Where the records hold the string "Result", show the whole line it sits on.

▶ Material to process
----------------

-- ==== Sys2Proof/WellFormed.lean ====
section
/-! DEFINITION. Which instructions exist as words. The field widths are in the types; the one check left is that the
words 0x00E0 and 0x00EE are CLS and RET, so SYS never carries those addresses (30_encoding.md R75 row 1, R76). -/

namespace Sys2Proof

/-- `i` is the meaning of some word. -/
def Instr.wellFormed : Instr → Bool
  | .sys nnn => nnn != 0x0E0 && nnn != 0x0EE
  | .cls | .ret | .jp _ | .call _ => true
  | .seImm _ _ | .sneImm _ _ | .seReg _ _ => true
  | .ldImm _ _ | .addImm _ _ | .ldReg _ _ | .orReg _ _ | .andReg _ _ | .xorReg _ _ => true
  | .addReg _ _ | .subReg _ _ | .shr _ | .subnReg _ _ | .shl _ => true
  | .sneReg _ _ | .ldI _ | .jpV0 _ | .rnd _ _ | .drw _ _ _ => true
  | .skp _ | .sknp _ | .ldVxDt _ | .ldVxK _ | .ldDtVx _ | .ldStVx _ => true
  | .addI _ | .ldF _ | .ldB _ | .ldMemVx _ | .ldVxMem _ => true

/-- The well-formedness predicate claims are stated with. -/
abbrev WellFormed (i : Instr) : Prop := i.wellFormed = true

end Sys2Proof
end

----------------

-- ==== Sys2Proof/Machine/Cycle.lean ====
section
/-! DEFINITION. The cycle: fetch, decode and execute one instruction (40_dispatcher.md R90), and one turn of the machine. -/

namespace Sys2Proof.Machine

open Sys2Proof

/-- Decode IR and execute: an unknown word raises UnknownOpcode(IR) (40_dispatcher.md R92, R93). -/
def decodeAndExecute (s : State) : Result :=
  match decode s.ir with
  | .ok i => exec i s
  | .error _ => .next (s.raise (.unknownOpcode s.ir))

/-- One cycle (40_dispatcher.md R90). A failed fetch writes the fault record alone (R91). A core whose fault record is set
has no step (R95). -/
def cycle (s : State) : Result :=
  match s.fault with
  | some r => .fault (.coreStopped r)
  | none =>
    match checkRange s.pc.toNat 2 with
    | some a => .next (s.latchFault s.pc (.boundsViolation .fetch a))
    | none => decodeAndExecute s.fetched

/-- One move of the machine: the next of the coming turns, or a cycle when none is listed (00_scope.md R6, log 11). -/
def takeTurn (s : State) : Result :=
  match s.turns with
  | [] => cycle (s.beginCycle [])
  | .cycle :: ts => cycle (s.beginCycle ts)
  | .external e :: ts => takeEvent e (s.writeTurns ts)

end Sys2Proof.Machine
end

----------------

▶ Worked solution
def decodeAndExecute (s : State) : Result :=
def cycle (s : State) : Result :=
def takeTurn (s : State) : Result :=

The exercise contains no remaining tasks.